| EXERCISE PROMPT |
Reproduce word for word, from the entries below, the line with "3 => !a.slt b", the line with "def execCtJr (b", and every line between them, and nothing more.

(Data extracted from a collection)
/-- SY.POSTF (R144): the post leaves after every descriptor that the Block has issued. -/
def execSyPostf (b : BlockId) (sb : Fin 32) (blk : Fin 1024) (useReg : Bool) (ctr : Fin 16) (z : Fin 8) (value : BitVec 24)
    (s : State) : Host.Outcome State Fault Refusal :=
  s.blkInstr b fun k s =>
    if z != 0 then s.blkIllegal b
    else (s.sendPost b (s.runnerOfBlock b) (postTarget k sb blk useReg) ctr value.toNat
      ((s.dma.filter (fun j => j.ofBlk b)).map DmaJob.id)).blkNext b

/-- SY.WAIT (R144, R145). -/
def execSyWait (b : BlockId) (ctr : Fin 16) (z : Fin 8) (value : BitVec 24) (s : State) : Host.Outcome State Fault Refusal :=
  s.blkInstr b fun _ s =>
    if z != 0 then s.blkIllegal b
    else if s.fget F.BLK_POST_VALUE [b, ctr] < value.toNat then s
    else s.blkNext b

/-- SY.RDC (R144). -/
def execSyRdc (b : BlockId) (sd : Fin 32) (ctr : Fin 16) (z : Fin 8) (s : State) : Host.Outcome State Fault Refusal :=
  s.blkInstr b fun _ s =>
    if z != 0 then s.blkIllegal b else s.blkSet b sd (BitVec.ofNat 64 (s.fget F.BLK_POST_VALUE [b, ctr]))

/-- Whether post `n` may arrive: no earlier post of its source to its target waits, and the descriptors that it follows have
completed. -/
def State.postReady (s : State) (n : Nat) (p : Post) : Bool :=
  !(s.posts.take n).any (fun q => q.src == p.src && q.target == p.target && q.ten == p.ten) &&
    p.after.all (fun i => !s.dma.any (fun j => j.id == i))

/-- POST_ARRIVE (R145): a post raises a counter, which saturates, with source 3 pending when it changes, or is dropped with 0x64 when
the Tenancy's map does not assign its target. DESIGN CHOICE (assumption 36): 0x64 has the level Block alone (R149); that of a DMA
channel's post names the first Block of its District. -/
def execPostArrive (n : Nat) (s : State) : Host.Outcome State Fault Refusal :=
  match s.posts[n]? with
  | none => .next s
  | some p =>
    if !s.postReady n p then .next s
    else
      let s := { s with posts := s.posts.eraseIdx n }
      match (s.ten p.ten).bind (fun v => v.phys p.target) with
      | some b =>
        let t := s.fsat F.BLK_POST_VALUE [b, p.ctr] p.value
        .next (if t.fget F.BLK_POST_VALUE [b, p.ctr] = s.fget F.BLK_POST_VALUE [b, p.ctr] then t else t.blkPend b 3)
      | none =>
        if p.src < 1024 then .next (s.blkCapture p.src 0x64 p.target)
        else .next (s.blkEv 0x64 ((p.src - 1024) / 64 * 256) p.ten p.target)

/-! ### CT -/

/-- A CT instruction: bits [36:32] must be zero. -/
def State.ctInstr (s : State) (b : Nat) (z : Fin 32) (act : BlkSt → State → State) : Host.Outcome State Fault Refusal :=
  s.blkInstr b fun k s => if z != 0 then s.blkIllegal b else act k s

/-- ADD to MAX (R146), in the order of their opcodes; MIN and MAX compare signed values, as SLT does. -/
def ctOp (op : Nat) (a b : W64) : W64 :=
  let n := b.toNat % 64
  match op with
  | 0 => a + b
  | 1 => a - b
  | 2 => a &&& b
  | 3 => a ||| b
  | 4 => a ^^^ b
  | 5 => a <<< n
  | 6 => a >>> n
  | 7 => a.sshiftRight n
  | 8 => a * b
  | 9 => if a.slt b then 1 else 0
  | 10 => if a.ult b then 1 else 0
  | 11 => if a.slt b then a else b
  | _ => if a.slt b then b else a

/-- The opcodes of VX that R127 lists. -/
def vxOpcodes : List Nat :=
  List.range 8 ++ List.range' 0x10 11 ++ [0x20, 0x21, 0x28, 0x29, 0x2A, 0x2B, 0x2C, 0x30, 0x31, 0x33, 0x34, 0x35, 0x38, 0x39, 0x40, 0x41]

/-- The opcodes of CT that R146 lists. -/
def ctOpcodes : List Nat :=
  List.range' 1 13 ++ [0x10, 0x11, 0x12, 0x14, 0x15, 0x20, 0x21, 0x22, 0x23, 0x24, 0x25, 0x26, 0x27, 0x30, 0x31, 0x32, 0x33, 0x34,
    0x35, 0x36, 0x37]

/-- Whether the class of a word, or its opcode of VX, DM, SY or CT, is reserved (R118). -/
def blkReserved (cls op : Nat) : Bool :=
  match cls with
  | 1 => false
  | 2 => !vxOpcodes.contains op
  | 3 => op = 0 || 7 < op
  | 4 => op = 0 || 4 < op
  | 5 => !ctOpcodes.contains op
  | _ => true

/-- CT ADD to MAX (R146), and every word whose class or opcode is reserved: it is 0x60 (R118). A word of another instruction is that
instruction's own command; given here it does nothing. -/
def execCtAlu (b : BlockId) (w : Fin 16 × Fin 256) (sd sa sb : Fin 32) (z : Fin 32) (s : State) : Host.Outcome State Fault Refusal :=
  let op := w.2.val
  if w.1.val = 5 && 1 ≤ op && op ≤ 13 then s.ctInstr b z fun k s => s.blkSet b sd (ctOp (op - 1) (k.sreg sa) (k.sreg sb))
  else if blkReserved w.1 op then s.blkInstr b fun _ s => s.blkIllegal b
  else .next s

/-- CT ADDI (R146). -/
def execCtAddi (b : BlockId) (sd sa : Fin 32) (z : Fin 32) (imm : BitVec 32) (s : State) : Host.Outcome State Fault Refusal :=
  s.ctInstr b z fun k s => s.blkSet b sd (k.sreg sa + imm.signExtend 64)

/-- CT LI (R146). -/
def execCtLi (b : BlockId) (sd : Fin 32) (z : Fin 32) (imm : BitVec 32) (s : State) : Host.Outcome State Fault Refusal :=
  s.ctInstr b z fun _ s => s.blkSet b sd (imm.signExtend 64)

/-- CT LIH (R146). -/
def execCtLih (b : BlockId) (sd : Fin 32) (z : Fin 32) (imm : BitVec 32) (s : State) : Host.Outcome State Fault Refusal :=
  s.ctInstr b z fun k s => s.blkSet b sd ((k.sreg sd).extractLsb' 0 32 |>.setWidth 64 |>.or (imm.setWidth 64 <<< 32))

/-- The offset s[SA] + IMM of CT LD and ST. -/
def ctAddr (k : BlkSt) (sa : Nat) (imm : BitVec 32) : Nat := (k.sreg sa + imm.signExtend 64).toNat

/-- CT LD (R146). -/
def execCtLd (b : BlockId) (sd sa : Fin 32) (z : Fin 32) (imm : BitVec 32) (s : State) : Host.Outcome State Fault Refusal :=
  s.ctInstr b z fun k s =>
    let a := ctAddr k sa imm
    if !offOk a 8 8 then s.blkRange b a
    else if s.tileBusy b a 8 then s
    else
      let r := s.spadRead b a 8
      r.2.blkSet b sd (BitVec.ofNat 64 (leNat r.1))

/-- CT ST (R146). -/
def execCtSt (b : BlockId) (sa sb : Fin 32) (z : Fin 32) (imm : BitVec 32) (s : State) : Host.Outcome State Fault Refusal :=
  s.ctInstr b z fun k s =>
    let a := ctAddr k sa imm
    if !offOk a 8 8 then s.blkRange b a
    else if s.tileBusy b a 8 then s
    else (s.spadWrite b a (leBytes 8 (k.sreg sb).toNat)).blkNext b

/-- The conditions of CT BEQ to BGEU. -/
def ctTaken (cc : Nat) (a b : W64) : Bool :=
  match cc with
  | 0 => a == b
  | 1 => a != b
  | 2 => a.slt b
  | 3 => !a.slt b
  | 4 => a.ult b
  | _ => !a.ult b

/-- PC + IMM × 8. -/
def ctJump (k : BlkSt) (imm : BitVec 32) : Nat := (BitVec.ofNat 64 k.pc + imm.signExtend 64 * 8).toNat

/-- CT BEQ to BGEU (R146). -/
def execCtBranch (b : BlockId) (cc : Fin 6) (sa sb : Fin 32) (z : Fin 32) (imm : BitVec 32) (s : State) :
    Host.Outcome State Fault Refusal :=
  s.ctInstr b z fun k s => if ctTaken cc (k.sreg sa) (k.sreg sb) then s.blkGoto b (ctJump k imm) else s.blkNext b

/-- CT J (R146). -/
def execCtJ (b : BlockId) (z : Fin 32) (imm : BitVec 32) (s : State) : Host.Outcome State Fault Refusal :=
  s.ctInstr b z fun k s => s.blkGoto b (ctJump k imm)

/-- CT JR (R146): the target must be 8 B aligned. -/
def execCtJr (b : BlockId) (sa : Fin 32) (z : Fin 32) (imm : BitVec 32) (s : State) : Host.Outcome State Fault Refusal :=
  s.ctInstr b z fun k s =>
    let a := ctAddr k sa imm
    if a % 8 != 0 then s.blkRange b a else s.blkGoto b a

/-- CT.END (R113): once the passes have ended and the descriptors and posts of the Block are done, its entry completes. -/
def execCtEnd (b : BlockId) (z : Fin 32) (s : State) : Host.Outcome State Fault Refusal :=
  s.ctInstr b z fun k s =>
    if !k.passes.isEmpty || s.dma.any (fun j => j.ofBlk b) || s.posts.any (fun p => p.src == b.val) then s
    else (s.updBlk b (fun x => { x with lastPc := x.pc })).programDone b

/-- CT IRET (R146). -/
def execCtIret (b : BlockId) (z : Fin 32) (s : State) : Host.Outcome State Fault Refusal :=
  s.ctInstr b z fun k s => (s.updBlk b (fun x => { x with ie := true })).blkGoto b k.epc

| TASK OUTPUT |
  | 3 => !a.slt b
  | 4 => a.ult b
  | _ => !a.ult b

/-- PC + IMM × 8. -/
def ctJump (k : BlkSt) (imm : BitVec 32) : Nat := (BitVec.ofNat 64 k.pc + imm.signExtend 64 * 8).toNat

/-- CT BEQ to BGEU (R146). -/
def execCtBranch (b : BlockId) (cc : Fin 6) (sa sb : Fin 32) (z : Fin 32) (imm : BitVec 32) (s : State) :
    Host.Outcome State Fault Refusal :=
  s.ctInstr b z fun k s => if ctTaken cc (k.sreg sa) (k.sreg sb) then s.blkGoto b (ctJump k imm) else s.blkNext b

/-- CT J (R146). -/
def execCtJ (b : BlockId) (z : Fin 32) (imm : BitVec 32) (s : State) : Host.Outcome State Fault Refusal :=
  s.ctInstr b z fun k s => s.blkGoto b (ctJump k imm)

/-- CT JR (R146): the target must be 8 B aligned. -/
def execCtJr (b : BlockId) (sa : Fin 32) (z : Fin 32) (imm : BitVec 32) (s : State) : Host.Outcome State Fault Refusal :=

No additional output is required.